A Deep Survival Model based on MR Radiomics and EGFR status to Predict Overall Survival after Radiosurgery in Brain Metastases

Chien-Yi Liao1, Cheng-Chia Lee2,3,4, Huai-Che Yang2,3, Wen-Yuh Chung2,3, Hsiu-Mei Wu3,5, Wan-Yuo Guo3,5, Ren-Shyan Liu6, and Chia-Feng Lu1,7
1Department of Biomedical Imaging and Radiological Sciences, National Yang Ming Chiao Tung University, Taipei, Taiwan, 2Department of Neurosurgery, Neurological Institute, Taipei Veteran General Hospital, Taipei, Taiwan, 3School of Medicine, National Yang Ming Chiao Tung University, Taipei, Taiwan, 4Brain Research Center, National Yang Ming Chiao Tung University, Taipei, Taiwan, 5Department of Radiology, Taipei Veteran General Hospital, Taipei, Taiwan, 6Department of Medical Imaging, Cheng-Hsin General Hospital, Taipei, Taiwan, 7Institute of Biophotonics, National Yang Ming Chiao Tung University, Taipei, Taiwan

Synopsis

About 30% of Non-small cell lung cancer (NSCLC) patients develop brain metastases (BMs) during the course of the disease.
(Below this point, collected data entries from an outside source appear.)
-- ==== Sys2Proof/Machine/Bringup.lean ====
section
/-!
DEFINITION. Resets of the whole device (R409, R412, R495, R556, R558) and bring-up (R486–R494): power, PERST#, the nine steps,
and their limits.
-/
namespace Sys2Proof.Machine

/-! ### Resets (R412) -/

/-- What a warm or cold reset leaves: flash, fuses, pins and what has left the package; everything else starts anew. -/
def State.restart (s : State) (boot : Boot) (pcie : Pcie) (therm : Therm) : State :=
  let s := s.resetTrial
  { pending := s.pending, out := s.out, ref := s.ref, draws := s.draws, ids := s.ids, pins := s.pins, flash := s.flash
    boot := { boot with fallback := s.boot.fallback }, pcie := pcie, therm := therm }

/-- The readings of the sensors, with every other field of THERM at its reset value. -/
def Therm.readingsOnly (t : Therm) : Therm := { die := t.die, field := t.field, hbm := t.hbm, watts := t.watts, amps := t.amps }

/-- A warm reset (R412, R495, R561, R564): the PCI Express link stays up and configuration space is kept; DONE 0, IDLE. -/
def State.warmReset (s : State) : State :=
  if s.pins.thermtrip || !s.boot.up then s
  else
    let installed := s.boot.mailbox && s.sec.recCmd == 3 && s.sec.recSt == 2
    let fns := mmap {} (fun _ (f : Fn) => { f with latch := none }) s.pcie.fns
    s.restart { qmbCause := if installed then 5 else 1 } { s.pcie with badAccess := 0, fns := fns } s.therm.readingsOnly

/-- A cold reset (R409, R412): everything but flash is lost; the bring-up window answers once PERST# is released. -/
def State.coldReset (s : State) : State := s.restart { up := false } {} {}

/-- Whether every power-good input is asserted (R555). -/
def State.powered (s : State) : Bool := s.pins.pwrgdIo && s.pins.pwrgdMem && s.pins.pwrgdCore

/-- Power-good levels; THERMTRIP# goes with PWRGD_CORE (R561). -/
def State.setPower (s : State) (io mem core : Bool) : State :=
  { s with pins := { s.pins with
    pwrgdIo := io, pwrgdMem := mem, pwrgdCore := core, thermtrip := s.pins.thermtrip && core } }

/-- COLD_RESET (R409): PERST# asserts, or power is removed. -/
def execColdReset (power : Bool) (s : State) : Out1 :=
  .next (
    let s := s.coldReset
    if power then s.setPower false false false else { s with pins := { s.pins with perst := true } })

/-- PERST_RELEASE (R489 step 0, R578): PCI Express trains from hardwired logic. -/
def execPerstRelease (speed width : Nat) (flit : Bool) (s : State) : Out1 :=
  .next (if !s.powered || !s.pins.refclk || s.boot.up then s
    else { s with
      pins := { s.pins with perst := false }, boot := { s.boot with up := true }
      pcie := { s.pcie with speed := speed, width := width, flit := flit } })

/-- POWER_GOOD_LOSS (R556): the inputs named deassert; the device stops as on removal of power. -/
def execPowerGoodLoss (io mem core : Bool) (s : State) : Out1 :=
  .next (if !io && !mem && !core then s
    else (s.coldReset).setPower (s.pins.pwrgdIo && !io) (s.pins.pwrgdMem && !mem) (s.pins.pwrgdCore && !core))

/-- POWER_GOOD_ASSERTION (R556, R558, R562): all three inputs assert, which starts a cold reset; the straps are sampled as
PWRGD_CORE rises. -/
def execPowerGoodAssertion (mode : Bool) (addr : Nat) (s : State) : Out1 :=
  .next (if s.powered then s
    else
      let rise := !s.pins.pwrgdCore
      let s := (s.coldReset).setPower true true true
      if rise then { s with pins := { s.pins with sbMode := mode, sbAddr := addr } } else s)

/-- Whether the PF may write the bring-up window. -/
def State.bootOpen (s : State) (f : Nat) : Bool := f == 0 && s.boot.up && !s.inD3 0 && !s.pins.thermtrip

/-- COMPUTE_RESET (R412, R495): BOOT.RESET with KIND 1; one in progress goes on. -/
def execComputeReset (f : Nat) (s : State) : Out1 :=
  .next (if s.bootOpen f && s.ready && s.boot.computeEnd.isNone then
      let s := s.computeReset
      { s with boot := { s.boot with qmbCause := 2 } }
    else s)

/-- BOOT_WARM_RESET (R495): BOOT.RESET with KIND 2. -/
def execBootWarmReset (f : Nat) (s : State) : Out1 := .next (if s.bootOpen f then s.warmReset else s)

/-! ### Steps (R487–R489) -/

/-- Limits of the steps in ms (R489). -/
def stepLimit (n : Nat) : Nat := [0, 2, 5, 800, 3000, 2000, 4000, 600, 500, 10].getD n 0

/-- A write of n to BOOT.STEP (R487). -/
def State.startBoot (s : State) (n : Nat) : State :=
  let b := s.boot
  let first := decide (1 ≤ n) && decide (n ≤ 9) && b.st == .idle && b.done + 1 == n
  let again6 := n == 6 && b.st == .failed && b.done == 5 && b.cause != 2 && !b.retried
  let again7 := n == 7 && b.st != .busy && decide (6 ≤ b.done) && !b.nine && b.cause != 2
  let s := { s with boot := { b with step := n % 16 } }
  if first || again6 || again7 then
    { s with boot := { s.boot with
      st := .busy, started := s.ref, elapsed := 0, cause := 0, code := 0, detail := 0, nine := b.nine || n == 9
      retried := b.retried || again6 } }
  else { s with boot := { b with refused := true }, mark := { s.mark with boot := true } }

/-- Whether step `n` is running. -/
def State.booting (s : State) (n : Nat) : Bool :=
  s.boot.up && s.boot.st == .busy && s.boot.step == n && (n == 1 || s.runs)

/-- The running step ends (R488). -/
def State.endBoot (s : State) (n detail : Nat) : State :=
  { s with boot := { s.boot with st := .idle, done := n, detail := detail % 2 ^ 24, elapsed := s.ref - s.boot.started } }

/-- The running step fails with a CAUSE of R491's table; once the quill runs, the log records it (R523). -/
def State.failBoot (s : State) (cause code detail : Nat) : State :=
  let n := s.boot.step
  let s := { s with boot := { s.boot with
    st := .failed, done := n - 1, cause := cause, code := code, detail := detail % 2 ^ 24, elapsed := s.ref - s.boot.started } }
  if s.boot.memUp then s.logEntry code 0x21 0xFF 0 0 cause else s

/-- BOOT_STEP_TIMEOUT (R476, R488). -/
def execBootStepTimeout (s : State) : Out1 :=
  .next (if s.boot.up && s.boot.st == .busy && decide (s.boot.started / 48 + 100000 * stepLimit s.boot.step < s.ref / 48) then
      s.failBoot 1 0 0
    else s)

/-- BRING_UP_STEP_1 (R472, R473, R489): the root PLL locks, or does not. -/
def execBringUpStep1 (locked : Bool) (s : State) : Out1 :=
  .next (if !s.booting 1 then s
    else if !locked then s.failBoot 2 0 0
    else { s with clk := { lock := true }, root := 0, acyc := 0 }.endBoot 1 0)

/-- BRING_UP_STEP_2 (R489, R573): the fuses are read. -/
def execBringUpStep2 (s : State) : Out1 :=
  .next (if !s.booting 2 then s
    else if !s.flash.check then s.failBoot 3 0 0
    else { s with boot := { s.boot with fuses := true } }.endBoot 2 0)

/-- Disable nibs (R490). -/
def State.disable (s : State) (ps : List Nat) : State :=
  ps.foldl (fun s p => if p < 1280 then s.updNib p fun n => { n with st := .disabled } else s) s

/-- BRING_UP_STEP_3 (R489): nibs beyond repair are disabled; a perimeter SRAM beyond repair fails the step. -/
def execBringUpStep3 (nibs : List Nat) (perimeter : Bool) (s : State) : Out1 :=
  .next (if !s.booting 3 then s
    else
      let bad := nibs.eraseDups.filter (· < 1280)
      let s := s.disable bad
      if perimeter then s.failBoot 4 0 bad.length else s.endBoot 3 bad.length)

/-- The slot the ROM starts (R489, R529): the active one first; else what the active slot failed with. -/
def romPick (active : Nat) (a b : ImageCheck) : Except Status Nat :=
  let of (k : Nat) : ImageCheck := if k = 0 then a else b
  if of active = .ok then .ok active
  else if of (1 - active) = .ok then .ok (1 - active)
  else .error (if of active = .badDecrypt then .imageDecryptFailed else .signatureInvalid)

/-- BRING_UP_STEP_4 (R27, R489, R541): the quill starts and loads the scribes; those listed fail their own test. A settings
store older than the image migrates is left aside; one the image does migrate takes its version (R538). -/
def execBringUpStep4 (a b : ImageCheck) (bad : List Nat) (s : State) : Out1 :=
  .next (if !s.booting 4 then s
    else match romPick s.flash.active a b with
    | .error st => { s with boot := { s.boot with mailbox := true } }.failBoot 5 st.code 0
    | .ok slot =>
      let m := s.flash.image slot
      let out := bad.eraseDups.filter (· < 32)
      let (e, s) := s.random
      let old := decide (s.flash.storeVersion < manifest m 8 1)
      let s := { s with
        scribesOut := out
        sec := { s.sec with running := slot, cl := manifest m 3 1 }
        flash := { s.flash with
          store := if old then [] else s.flash.store, storeVersion := max s.flash.storeVersion (manifest m 3 1) }
        boot := { s.boot with qmbStart := s.now, drawnEpoch := e % 2 ^ 64 } }
      if 32 - out.length < 4 then s.failBoot 6 0 (32 - out.length) else s.endBoot 4 (32 - out.length))

/-- BRING_UP_STEP_5 (R489, R490, R492): the nibs, routers and samplers listed fail their tests. -/
def execBringUpStep5 (nibs routers samplers : List Nat) (s : State) : Out1 :=
  .next (if !s.booting 5 then s
    else
      let s := s.disable (s.flash.defects ++ nibs ++ s.flash.nibMarks)
      let s := { s with samp := (samplers.filter (· < 4)).foldl (fun m k => mupd {} m k fun x => { x with retired := true }) s.samp }
      if !routers.isEmpty then s.failBoot 7 0 0
      else { s with boot := { s.boot with meshUp := true } }.endBoot 5 0)

/-- Apply stored settings of some registers (R491). -/
def State.applyStore (s : State) (p : Nat → Bool) : State :=
  s.flash.store.foldl (fun (s : State) e => match e.2 with
    | some v => if p e.1 then s.setCfg e.1 v else s
    | none => s) s

/-- Registers whose stored values step 6 uses. -/
def memoryStored (o : Nat) : Bool := [ctrlReg false, ctrlReg true, retire0Reg false, retire1Reg, retire0Reg true].contains o

/-- Registers whose stored values step 7 uses. -/
def linkStored (o : Nat) : Bool := decide (0x0800000 ≤ o) && decide (o < 0x0980000)

/-- Whether a channel carries a retirement mark (R438). -/
def State.marked (s : State) (c : Nat) : Bool :=
  if c < 64 then bitAt (s.cfgAt (retire0Reg false)) c
  else if c < 128 then bitAt (s.cfgAt retire1Reg) (c - 64)
  else bitAt (s.cfgAt (retire0Reg true)) (c - 128)

/-- RESULT of a training (R493). -/
def TrainResult.code (r : TrainResult) : Nat := if !r.answered then 2 else if r.rd < 10 ∨ r.wr < 10 then 1 else 0

/-- A channel after step 6 (R437, R493). -/
def trained (mark : Bool) (r : TrainResult) : Chan :=
  if mark then { st := .retired, cause := 4, result := 3 }
  else
    let c : Chan := { rdMargin := r.rd % 64, wrMargin := r.wr % 64, vref := r.vref % 256, result := r.code }
    if r.code = 0 then c else { c with st := .retired, cause := 1 }

/-- BRING_UP_STEP_6 (R429, R489, R491, R493): channels train, both tiers are zero-filled, the frame tables are empty. -/
def execBringUpStep6 (hbm lp : List TrainResult) (s : State) : Out1 :=
  .next (if !s.booting 6 then s
    else
      let s := s.applyStore memoryStored
      let of (c : Nat) : TrainResult :=
        if c < 128 then hbm.getD c { answered := false } else lp.getD (c - 128) { answered := false }
      let s := (List.range 160).foldl (fun s c => s.updChan c fun _ => trained (s.marked c) (of c)) s
      let s := { s with mem := [], memUpset := [], frames := [], lpFrames := [], msys := {} }
      let act (lo : Nat) : Nat := ((List.range 64).filter fun c => (s.chan (lo + c)).st == .active).length
      if act 0 < 16 ∨ act 64 < 16 then s.failBoot 8 0 0
      else { s with boot := { s.boot with memUp := true } }.endBoot 6 0)

/-- One port of step 7 (R462, R491, R492): it trains in its stored role and ends UP or FAILED; a port that is off stays
DOWN. -/
def State.bootPort (s : State) (n : Nat) (r : Option (Nat × Option Nego)) : State :=
  if s.role n = 3 then s
  else
    let s := s.startTraining n 50000000
    match r with
    | none => s.failPort n .noSignal false
    | some (lanes, g) =>
      if s.role n = 2 then s.portUp n lanes
      else match g with
        | none => s.failPort n (if lanes = 0 then .noSignal else .lanes) false
        | some g => match s.negoFault n g with
          | some c => s.failPort n c true
          | none => (s.updPort n fun p => { p with nego := some g }).portUp n lanes

/-- BRING_UP_STEP_7 (R462, R489, R492): of each port, the lanes that trained and the peer's NEGOTIATE. -/
def execBringUpStep7 (ports : List (Nat × Nat × Option Nego)) (s : State) : Out1 :=
  .next (if !s.booting 7 then s
    else
      let s := s.applyStore linkStored
      let s := ((List.range 24).filter (bitAt s.boot.linkSel)).foldl (fun s n =>
        s.bootPort n ((ports.find? fun x => x.1 == n).map fun x => x.2)) s
      s.endBoot 7 ((List.range 24).filter fun n => (s.port n).st == .up).length)

/-- BRING_UP_STEP_8 (R489, R491, R544–R546): licences and the other stored settings come into force. A port that step 7 has trained for a
stored Ethernet role stays up in it where EXPORT_ETH is then not in force: no rule takes it down (DESIGN CHOICE, log 210). -/
def execBringUpStep8 (s : State) : Out1 :=
  .next (if !s.booting 8 then s
    else
      let s := s.applyStore fun o => !memoryStored o && !linkStored o
      let s := { s with sec := { s.sec with lifeEight := s.flash.life } }
      let s := { s with sec := { s.sec with
        licIn := s.licensedBits, debug := s.flash.licences.any fun l => l.kind == 2 && s.unexpired l } }
      let s := s.setCfg licenceReg (BitVec.ofNat 64 s.sec.licIn)
      let floor := 4 + s.cfgAt throttleReg % 4
      let s := { s with clk := { s.clk with div := floor, source := if floor = 4 then 0 else 2 } }.repend
      s.endBoot 8 s.sec.licIn)

/-- BRING_UP_STEP_9 (R489, R500, R540): READY, epoch 1; an update that a reset ended says so now. -/
def execBringUpStep9 (s : State) : Out1 :=
  .next (if !s.booting 9 then s
    else
      let was := s.boot.fallback
      let s := { s with
        boot := { s.boot with beds := true, epoch := 1, fallback := false }, sec := { s.sec with lifeAt := s.now } }.endBoot 9 0
      if was then s.event [0] { kind := .update, status := Status.healthTimeoutFallback.code, r0 := s.flash.active, r1 := 3 } else s)

/-! ### Nibs, scribes and samplers out of service (R500, R505, R509) -/

/-- FENCE_NOW (R505, R506): BOOT.FENCE with OP 1; ignored for a nib already DISABLED or FENCED. -/
def execFenceNow (f p : Nat) (s : State) : Out1 :=
  .next (if s.bootOpen f && s.runs && s.nibOn p then s.fence p else s)

/-- CLEAR_RETIREMENT_MARK (R505, R509): the mark goes; the nib stays FENCED until the next step 5. -/
def execClearRetirementMark (f p : Nat) (s : State) : Out1 :=
  .next (if s.bootOpen f && s.runs && decide (4 ≤ s.boot.done) then
      { s with flash := { s.flash with nibMarks := s.flash.nibMarks.filter (· != p) } }
    else s)

/-- SCRIBE_RETIREMENT (R500). -/
def execScribeRetirement (k : Nat) (s : State) : Out1 :=
  .next (if !s.ready || s.scribesOut.contains k || decide (32 ≤ k) then s
    else { s with scribesOut := k :: s.scribesOut }.raiseEpoch 0 0xFFFFFFFF k)

/-- SAMPLER_RETIREMENT (R500, R578). -/
def execSamplerRetirement (k : Nat) (s : State) : Out1 :=
  .next (if !s.ready || (mget {} s.samp k).retired || decide (4 ≤ k) then s
    else { s with samp := mupd {} s.samp k fun x => { x with retired := true } }.raiseEpoch 0 0xFFFFFFFF k)

/-! ### PCI Express (R578) -/

/-- PCIE_LINK_RETRAINING (R578). -/
def execPcieLinkRetraining (speed width : Nat) (flit : Bool) (s : State) : Out1 :=
  .next (if s.boot.up then { s with pcie := { s.pcie with speed := speed, width := width, flit := flit } } else s)

/-- VF_ENABLE (R394, R578): the VFs, and their beds' queues, become reachable or unreachable. -/
def execVfEnable (num : Nat) (s : State) : Out1 :=
  .next (if !s.boot.up then s
    else
      let gone := (List.range 32).filter fun f => decide (num < f) && decide (f ≤ s.pcie.numVfs)
      let s := { s with pcie := { s.pcie with numVfs := num, fns := gone.foldl (fun m f => mset {} m f {}) s.pcie.fns } }
      ((List.range 32).filter fun b => s.fnOn b && !s.inD3 b).foldl State.sendOwed s)

end Sys2Proof.Machine
end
MR radiomics and EGFR mutation status were reported with the potential to predict the local tumor control of Gamma Knife stereotactic radiosurgery (GKRS). The prediction of overall survival after GKRS can further benefit the management of BM patients. We proposed a deep learning-based model using the clinical information, EGFR mutation status, and MR radiomic features to predict the overall survival after GKRS. We suggested that pre-GKRS MRI characteristics combined with gene and clinical information can improve the prediction of overall survival.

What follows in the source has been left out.